My best advice is to talk to both him and her separately. Tell him how you’re feeling in regards to your dynamic changing, and speaking with her one on one can give her the opportunity to correct her ways before your brother has to go to her about it.
Kind of like when one sibling tattles on the other, the one being blamed becomes defensive, angry or upset with you and victimizing themselves. It would likely be the same with the fiancé, that’s why I say to see if she’s capable of change first. She may not even realize she’s offending and upsetting you.
Hey, going through changes with your big brother is never easy. It sounds like he's really focused on his fiancée now, which is normal for guys when they start settling down. But I get that it sucks feeling left out.
A few thoughts - his girl definitely shouldn't be ignoring you, that's rude.
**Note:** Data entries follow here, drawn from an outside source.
-- ==== Sys2Proof/Proofs/Answers.lean ====
section
/-! SUPPORT. Every instruction and event answers a next state (R181, R365), and so does every step; from this the statement O27. -/

namespace Sys2Proof.Proofs
open Sys2Proof Sys2Proof.Machine Sys2Proof.Laws

theorem ite_answers {c : Prop} [Decidable c] {a b : Res} (ha : ∃ t, a = .next t) (hb : ∃ t, b = .next t) :
    ∃ t, (if c then a else b) = .next t := by
  split
  · exact ha
  · exact hb

theorem execReductionDrain_answers (cmd : Nat) (s : State) : ∃ t, execReductionDrain cmd s = .next t := by
  unfold execReductionDrain
  split
  · exact ⟨_, rfl⟩
  next c _ =>
    split
    · exact ⟨_, rfl⟩
    next w block shifts _ =>
      refine ite_answers ⟨_, rfl⟩ (ite_answers ⟨_, rfl⟩ (ite_answers (ite_answers ⟨_, rfl⟩ ⟨_, rfl⟩) (ite_answers ⟨_, rfl⟩ ?_)))
      cases engineWrites (s.engineWho c) 4096 (blDst block) (drainBytes w _) s with
      | ok r => exact ⟨_, rfl⟩
      | error e => cases e <;> exact ⟨_, rfl⟩

/-- An arm that is written in steps is settled; the others end each of their branches in a next state. -/
theorem exec_answers (i : Instr) (s : State) : ∃ t, exec i s = .next t := by
  cases i with
  | add | sub | and | or | xor | sll | srl | sra | slt | sltu | min | max | minu | maxu | clz | ctz | popc | mul | mulh | mulhu
    | div | divu | rem | remu | addi | andi | ori | xori | slti | sltiu | slli | srli | srai | lui | auipc | jal | beq | bne
    | blt | bge | bltu | bgeu | vdrain | ljoin | lleave | ecall | ebreak | wfi | yield | ixset | ixbnd | ixstep | ixlane | nbset
    | poolMarker | rend | ract | radd | rshadd | rcopy | rclr | racc | rbr | rloop | notifyWrite | queueMap | dispatch
    | priorityPreemptTimeout | hartPreempt | hartPromotion | vrfBankDrowsy | vrfRefreshStep | wfiTimeout | kernelWatchdogExpiry
    | watchdogGraceExpiry | trapEntry | furlongCommit | furlongRewind | bloomSliceClear | regionAtHome | bankOrdinaryRequest
    | arbitrationWindowBoundary | powerBudgetExceeded | errorBankReadAndClear | flitReceive | nulFlitTimer | laneLockLoss
    | fonakRead | fonakPostedWrite | fonakAtomic | fonakRegion | fonakFenceMarker | fonakInterrupt | fonakCheckout
    | fonakCheckIn | fonakRecall | fonakCompletion | fonakMulticastWrite | eseqGapTimeout | resendRequest | planeDead
    | planeQuiesce | planeDrainComplete | planeRemap | planeResume | firmwareHeartbeat | deadmanRefresh | deadmanExpiry
    | class5Declare | claim | handoff | powerWrite | registerWrite | leaseWarning | leaseExpiry | jobcreate | jobend | setroot
    | inval | qstop | setqtab | kreg | setbar2 | setdev | setpcap | setmcast | attest | readlog | seterrmsg | jobstat | qrestart
    | repairs | packageReset | debuggerHalt | debuggerResume | errorMessageDelivered | resendsCompleteSignal =>
    exact ⟨_, rfl⟩
  | reductionDrain cmd => exact execReductionDrain_answers cmd s
  | jalr | eret | vdecl | vmode | rlka | rsync | powerGood | stackManagersReady | ordinaryRequestDataMoved | queueIdleTimeout
    | packetEnterWindow | packetLaunch | packetComplete | pageFaultService | jobEndByError | memoryFrontRequest | atomicAtHome
    | walkStart | walkObjectVisit | walkComplete | bankCommandStart | bankCommandComplete | rowOperationEnd
    | suspensionWindowEnd | matrixOperation | tcopyRow | tcopyComplete | tcopyStop | errorBankEvent | errorCountWindowEnd
    | completionTimeout | postedWriteTimeout | pcieAtomicopCompletion | repairCommit | coreReplace | rowSpareCopy | channelCopy
    | cacheRowSpare | scrubRead | sramRailChange | moduleRetrainEnd | routerCreditTimeout | firmwareWatchdogExpiry
    | frontEndsReady | bar2Read | bar2Write | channelCopyRow =>
    dsimp only [exec, execJalr, execEret, execVdecl, execVmode, execRlka, execRsync, execPowerGood, execStackManagersReady,
      execOrdinaryRequestDataMoved, execQueueIdleTimeout, execPacketEnterWindow, execPacketLaunch, execPacketComplete,
      execPageFaultService, execJobEndByError, execMemoryFrontRequest, execAtomicAtHome, execWalkStart, execWalkObjectVisit,
      execWalkComplete, execBankCommandStart, execBankCommandComplete, execRowOperationEnd, execSuspensionWindowEnd,
      execMatrixOperation, execTcopyRow, execTcopyComplete, execTcopyStop, execErrorBankEvent, execErrorCountWindowEnd,
      execCompletionTimeout, execPostedWriteTimeout, execPcieAtomicopCompletion, execRepairCommit, execCoreReplace,
      execRowSpareCopy, execChannelCopy, execCacheRowSpare, execScrubRead, execSramRailChange, execModuleRetrainEnd,
      execRouterCreditTimeout, execFirmwareWatchdogExpiry, execFrontEndsReady, execBar2Read, execBar2Write, execChannelCopyRow]
    repeat' split
    all_goals exact ⟨_, rfl⟩
  | _ => exact settle_next _ _

theorem runInstr_answers (s : State) (i : Instr) : ∃ t, s.runInstr i = .next t := by
  unfold State.runInstr
  refine ite_answers ⟨_, rfl⟩ ?_
  split
  · exact exec_answers _ _
  · exact ⟨_, rfl⟩
  · exact exec_answers _ _

theorem runHart_answers (s : State) : ∃ t, s.runHart = .next t := by
  unfold State.runHart
  split
  · exact ⟨_, rfl⟩
  · exact ⟨_, rfl⟩
  · exact ⟨_, rfl⟩
  next w t _ =>
    split
    · exact ⟨_, rfl⟩
    · exact runInstr_answers _ _

theorem hartTurn_answers (s : State) (uid : Nat) : ∃ t, s.hartTurn uid = .next t := by
  unfold State.hartTurn
  refine ite_answers ⟨_, rfl⟩ ?_
  split
  · exact ⟨_, rfl⟩
  · refine ite_answers (exec_answers _ _) (ite_answers (exec_answers _ _) (ite_answers ⟨_, rfl⟩ (ite_answers ?_ ⟨_, rfl⟩)))
    obtain ⟨u, ran⟩ := runHart_answers { s.focusOn uid with hart := { (s.focusOn uid).hart with held := false, fetched := true } }
    rw [ran]
    exact ⟨_, rfl⟩

theorem bankStep_answers (s : State) (b : Nat) : ∃ t, s.bankStep b = .next t := by
  unfold State.bankStep
  dsimp only
  split
  · refine ite_answers ⟨_, rfl⟩ (ite_answers ⟨_, rfl⟩ (ite_answers ⟨_, rfl⟩ ?_))
    split
    · exact exec_answers _ _
    · exact ⟨_, rfl⟩
  · exact ⟨_, rfl⟩

theorem turn_answers (s : State) (t : Turn) : ∃ u, s.turn t = .next u := by
  cases t with
  | hart uid => exact hartTurn_answers s uid
  | bank b => exact bankStep_answers s b
  | event i => exact exec_answers i s
  | engines => exact ⟨_, rfl⟩
  | duty => exact ⟨_, rfl⟩

theorem step_answers (s : State) : ∃ t, step s = .next t := by
  unfold step
  split
  · exact turn_answers _ _
  · exact turn_answers _ _

/-- Settles O27: a meaning written in steps is settled, every other arm and every kind of turn ends in a next state. -/
theorem everyStepAnswersNext : Obligations.EveryStepAnswersNext := by
  unfold Obligations.EveryStepAnswersNext
  exact ⟨step_answers, exec_answers⟩

end Sys2Proof.Proofs
end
But your bro is probably just trying to keep her happy since they're getting serious. Maybe try taking her out for lunch just you two, so she gets to know you better in a more relaxed setting.
As for missing your brother time, be straight up - tell him you feel distant lately and you want to hang like before sometimes. Compromise is key - he needs couple time, but maybe set one night a week just for you guys. Also invite them both over for dinner, so it's not all about her.
This is a transition period. Keep the communication open with your bro and don't take it personally yet. Once they're married with kids, he'll probably ease up on doting so much. Just be patient and keep being a good brother - he wants you in his life too. It'll balance out!